I kind of want to avoid removing and replacing the entire gravel layer, it seems like a lot of work and would disrupt my plants & bb?

Here's what it looks like now:


----------



## lohachata (Jan 27, 2006)

first i would add more gravel to about double what it is..if you were to go down to the lakes and rivers and streams you would see that God doesn't use much black gravel..i like to keep mine natural...but you could look for some darker brown natural gravel..


----------



## Jeane09 (Nov 19, 2013)

Yes I want a natural look I thought maybe if black mixed into the lighter gravel it would end up having an overall look of brown? Maybe I will look for a very dark brown.


----------



## lohachata (Jan 27, 2006)

almost all of the gravel we use we get from our local landscape supply..natural riverbed for fish that prefer neutral to acidic water and crushed limestone for species that prefer more alkaline water....so we take a few 5 gallon buckets and a shovel to fill them..400 or 500 pounds costs only about 6 or 8 bucks..


----------



## Jeane09 (Nov 19, 2013)

Well, I certainly don't need 500 pounds! More like 40. That definitely sounds cost effective, though. And I've wondered if the aquarium gravel I bought at pet store has been causing my high pH. There's a landscaping place near here, maybe I'll take a look.

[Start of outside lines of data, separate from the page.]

/-- After a protected activity (R103, R104): a waiting calibration or self-test goes first; then a held trigger, which replaces a
start still pending (R102); then the table goes on, or restarts after a calibration or self-test. A first start of a FREE table that
was still pending then is dropped (DESIGN CHOICE, log 70). -/
def Dev.release (n : Nat) (restart : Bool) (resume : Dev → Dev) (d : Dev) : Dev :=
  if d.guarded n || d.calTakes n || ((d.seat n).held && d.callTakes n) then d
  else if !d.armed n then d.setSeat n fun s => { s with held := false }
  else if (d.seat n).held then
    let d := d.when (d.seat n).startAt.isSome (Dev.countMissed n)
    let d := d.setSeat n fun s => { s with held := false, delayEnd := none, startAt := none, run := none, cont := none }
    ((d.bump (Obj.TRIG_LATE n)).setFlag (Obj.SEQ_FLAGS n) 1).pendStart n
  else if restart then
    let d := d.setSeat n fun s => { s with delayEnd := none, startAt := none, run := none, cont := none }
    d.when (d.u (Obj.SEQ_LOOP n) == 0 && (d.seat n).started) (Dev.startTable n)
  else resume d

/-- Whether an instant is set and has come. -/
def past (now : Nat) (t : Option Nat) : Bool := match t with | some x => decide (x ≤ now) | none => false

/-- The table goes on where it stood: an end of a delay or a start that fell inside the activity comes now (R104). -/
def Dev.resumeTable (n : Nat) (d : Dev) : Dev :=
  let s := d.seat n
  if past d.course.elapsed s.startAt then d.startTable n
  else if past d.course.elapsed s.delayEnd then d.afterEntry n
  else d

/-- A seat runs nothing any more: its converter goes idle; a protected activity goes on. -/
def Dev.haltSeat (n : Nat) (d : Dev) : Dev :=
  d.setSeat n fun s => { s with
    started := false, run := none, cont := none, delayEnd := none, startAt := none, held := false
    check := (match s.check with | some .due => none | c => c) }

/-- SEQ_CTRL STOP (R99): the entry being run ends, none of its results is delivered any more, the converter goes
idle; a protected activity goes on. -/
def Dev.stopTable (n : Nat) (d : Dev) : Dev :=
  let d := match (d.seat n).run with
    | some r => d.cutFlights n fun b => if b.entry = r.entry then [] else [b]
    | none => d
  (d.haltSeat n).setSeat n fun s => { s with armed := false }

/-- Arms a table (R99); an armed one stays as it is. -/
def Dev.armTable (n : Nat) (d : Dev) : Dev :=
  if (d.seat n).armed then d else d.setSeat n fun s => { s with armed := true, started := false, ovr := 0 }

/-- On leaving CONFIG or STARTING every seat whose SEQ_CTRL is RUN is armed (R99, R492). -/
def Dev.armTables (d : Dev) : Dev :=
  (List.range 4).foldl (fun d n => d.when (d.u (Obj.SEQ_CTRL n) == 1) (Dev.armTable n)) d

/-- On entering CONFIG no sequence runs (R99). -/
def Dev.stopTables (d : Dev) : Dev := (List.range 4).foldl (fun d n => d.stopTable n) d

/-! ### CV_MODE and BURNOUT at the boundary (R80, R83) -/

/-- The mode that a seat is to run in: its CV_MODE, or OFF while a forced profile change has powered it down (R411). -/
def Dev.modeWanted (d : Dev) (n : Nat) : Nat := if bit d.power.seatsDown n then 0 else d.u (Obj.CV_MODE n)

/-- The end of the filter window of a seat's injected conversion that runs. -/
def Dev.injWindow (d : Dev) (n : Nat) : Option Nat :=
  match (d.seat n).conv with
  | none => none
  | some c => ((d.conv c).flight.filter fun b => b.use == .injected && b.seat == n).getLast?.map fun b => b.first + b.D

/-- A change during an injected conversion (R73, R107): it settles anew, and its result comes with the first settled instant. One
whose window has ended stays. -/
def Dev.injChange (n : Nat) (d : Dev) : Dev :=
  match (d.seat n).inj, (d.seat n).conv with
  | some _, some c =>
    let paddle := (d.seat n).mode == 2
    let settles := fun (b : Batch) => d.changeInstant paddle b.word d.course.elapsed
    let anew := fun (b : Batch) => if b.use = .injected ∧ b.seat = n ∧ d.course.elapsed < b.first + b.D then
        { b with refExt := d.u (Obj.REF_SEL n) == 1, paddle := paddle, first := settles b }
      else b
    let d := d.setConv c fun v => { v with flight := v.flight.map anew }
    d.setSeat n fun s => { s with inj := d.injWindow n }
  | _, _ => d

/-- An injected conversion whose window is open is given up where its converter goes OFF (R80) (DESIGN CHOICE, log 74). -/
def Dev.injGiveUp (n : Nat) (d : Dev) : Dev :=
  match (d.seat n).inj with
  | none => d
  | some _ =>
    let d : Dev := { d with convs := d.convs.map fun v => { v with
      flight := v.flight.filter fun (b : Batch) => !(b.use == .injected && b.seat == n && decide (d.course.elapsed < b.first + b.D)) } }
    (d.setSeat n fun s => { s with inj := none }).put (Obj.INJ_STATUS n) 0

I just wouldn't want gravel w/rough edges...


----------



## lohachata (Jan 27, 2006)

it's riverbed gravel..edges smoothed by mother nature herself....
just grab a couple of buckets...as you get more tanks you will already have gravel..


----------



## Jeane09 (Nov 19, 2013)

great idea, thanks


----------



## BettaGuy (May 6, 2012)

regular aquarium gravel you buy at pet stores normally doesn't alter ph. But some substrates have like seashells and things like that in them which will alter the ph


----------



## lohachata (Jan 27, 2006)

from the looks of the gravel in the tank , i would say it won't affect the PH....
something else to consider here...it's kinda like little bo peep's sheep...."leave them alone and they will come home , wagging their tails behind them..." 
with live plants and driftwood in the tank it will gradually lower the PH to around 7.0 or a little lower...but weekly water changes will help to keep it from getting too low...

i am going to insert my number 1 rule here......................

"THE MORE YOU MESS WITH YOUR AQUARIUM , THE MORE PROBLEMS YOU CREATE FOR YOURSELF..."

we humans are not really very smart....we always have to mess with things..and look at what a mess this beautiful and diverse planet is.


----------



## Jeane09 (Nov 19, 2013)

Well, something is and I've never been able to figure it out. I change about 25% once a week. The tapwater pH is 7.4, but sometimes my tank goes up to 7.6 or even 8.0. I wish I knew why. That's why I put all the driftwood in, to try and help keep it down. I thought at one point maybe the crusty deposit at waterline was dissolving back into water when I do the wc and the water level goes back up (from where it had evaporated away during the week) I try to clean that crust off every week, but it still goes up again now and then...

but I'm getting off my own topic now. I do want to make the gravel deeper, will add another layer of darker if I can find it. Everyone here has hard water, I guess that's why my pH is up.


----------